- EXERCISE AIM -
Through the last line of the material below, starting at the line with "def State.leaveBuffers (s", return every line exactly and only those.

- DATA SHOWN -
BEGIN

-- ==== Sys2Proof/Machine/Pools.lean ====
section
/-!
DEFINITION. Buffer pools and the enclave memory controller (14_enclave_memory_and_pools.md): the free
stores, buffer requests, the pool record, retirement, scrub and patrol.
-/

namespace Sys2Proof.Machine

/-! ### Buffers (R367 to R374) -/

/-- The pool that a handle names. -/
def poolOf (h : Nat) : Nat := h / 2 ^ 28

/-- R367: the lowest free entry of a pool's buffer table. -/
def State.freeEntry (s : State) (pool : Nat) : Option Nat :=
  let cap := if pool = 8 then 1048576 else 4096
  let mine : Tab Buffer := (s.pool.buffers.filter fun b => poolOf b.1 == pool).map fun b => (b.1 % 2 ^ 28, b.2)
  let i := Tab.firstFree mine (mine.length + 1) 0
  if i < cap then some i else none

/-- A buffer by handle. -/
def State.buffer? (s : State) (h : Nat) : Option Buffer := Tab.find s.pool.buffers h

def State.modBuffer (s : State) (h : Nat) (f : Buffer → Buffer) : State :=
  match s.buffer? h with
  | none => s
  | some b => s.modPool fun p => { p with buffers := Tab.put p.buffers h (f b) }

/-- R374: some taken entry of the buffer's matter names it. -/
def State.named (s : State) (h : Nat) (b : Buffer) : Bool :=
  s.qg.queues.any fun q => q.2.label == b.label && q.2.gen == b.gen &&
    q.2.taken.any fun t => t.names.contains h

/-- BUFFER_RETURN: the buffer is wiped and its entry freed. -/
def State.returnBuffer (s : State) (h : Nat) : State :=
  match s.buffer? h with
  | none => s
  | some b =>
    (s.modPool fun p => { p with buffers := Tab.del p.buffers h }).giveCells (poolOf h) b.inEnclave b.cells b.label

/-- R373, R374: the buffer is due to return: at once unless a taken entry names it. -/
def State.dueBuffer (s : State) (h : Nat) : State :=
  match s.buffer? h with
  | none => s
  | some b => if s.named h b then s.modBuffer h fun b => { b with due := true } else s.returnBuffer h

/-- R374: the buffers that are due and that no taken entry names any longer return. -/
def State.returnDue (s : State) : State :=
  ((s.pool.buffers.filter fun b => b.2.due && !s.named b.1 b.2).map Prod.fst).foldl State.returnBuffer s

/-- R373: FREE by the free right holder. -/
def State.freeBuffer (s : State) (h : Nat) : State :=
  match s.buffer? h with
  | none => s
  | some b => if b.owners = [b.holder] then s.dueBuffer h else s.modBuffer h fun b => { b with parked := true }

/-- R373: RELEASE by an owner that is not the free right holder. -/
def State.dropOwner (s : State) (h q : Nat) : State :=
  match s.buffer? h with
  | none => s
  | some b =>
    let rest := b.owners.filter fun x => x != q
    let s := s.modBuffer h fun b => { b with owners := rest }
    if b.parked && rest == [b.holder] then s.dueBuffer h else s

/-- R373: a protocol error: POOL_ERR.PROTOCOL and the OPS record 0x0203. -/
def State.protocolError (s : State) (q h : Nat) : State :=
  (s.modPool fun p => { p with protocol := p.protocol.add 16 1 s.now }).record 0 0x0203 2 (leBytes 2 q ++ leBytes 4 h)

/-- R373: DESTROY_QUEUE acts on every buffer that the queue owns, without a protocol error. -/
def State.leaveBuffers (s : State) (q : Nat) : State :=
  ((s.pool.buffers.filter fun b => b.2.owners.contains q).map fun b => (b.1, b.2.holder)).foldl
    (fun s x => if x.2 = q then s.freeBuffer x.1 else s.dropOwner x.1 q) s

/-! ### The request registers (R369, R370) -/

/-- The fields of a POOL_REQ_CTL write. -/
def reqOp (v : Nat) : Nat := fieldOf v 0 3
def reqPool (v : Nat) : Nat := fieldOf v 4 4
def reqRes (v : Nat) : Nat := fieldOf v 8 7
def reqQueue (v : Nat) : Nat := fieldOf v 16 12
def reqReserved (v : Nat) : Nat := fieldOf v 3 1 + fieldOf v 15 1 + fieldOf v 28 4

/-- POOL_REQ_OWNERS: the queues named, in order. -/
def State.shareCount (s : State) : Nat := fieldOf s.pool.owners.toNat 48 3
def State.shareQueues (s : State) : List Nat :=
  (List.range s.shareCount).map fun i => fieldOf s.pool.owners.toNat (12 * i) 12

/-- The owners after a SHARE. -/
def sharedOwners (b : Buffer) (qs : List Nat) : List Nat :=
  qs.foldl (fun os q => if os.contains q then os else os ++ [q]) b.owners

END

- FINAL ANSWER -
def State.leaveBuffers (s : State) (q : Nat) : State :=
  ((s.pool.buffers.filter fun b => b.2.owners.contains q).map fun b => (b.1, b.2.holder)).foldl
    (fun s x => if x.2 = q then s.freeBuffer x.1 else s.dropOwner x.1 q) s

/-! ### The request registers (R369, R370) -/

/-- The fields of a POOL_REQ_CTL write. -/
def reqOp (v : Nat) : Nat := fieldOf v 0 3
def reqPool (v : Nat) : Nat := fieldOf v 4 4
def reqRes (v : Nat) : Nat := fieldOf v 8 7
def reqQueue (v : Nat) : Nat := fieldOf v 16 12
def reqReserved (v : Nat) : Nat := fieldOf v 3 1 + fieldOf v 15 1 + fieldOf v 28 4

/-- POOL_REQ_OWNERS: the queues named, in order. -/
def State.shareCount (s : State) : Nat := fieldOf s.pool.owners.toNat 48 3
def State.shareQueues (s : State) : List Nat :=
  (List.range s.shareCount).map fun i => fieldOf s.pool.owners.toNat (12 * i) 12

/-- The owners after a SHARE. -/
def sharedOwners (b : Buffer) (qs : List Nat) : List Nat :=
  qs.foldl (fun os q => if os.contains q then os else os ++ [q]) b.owners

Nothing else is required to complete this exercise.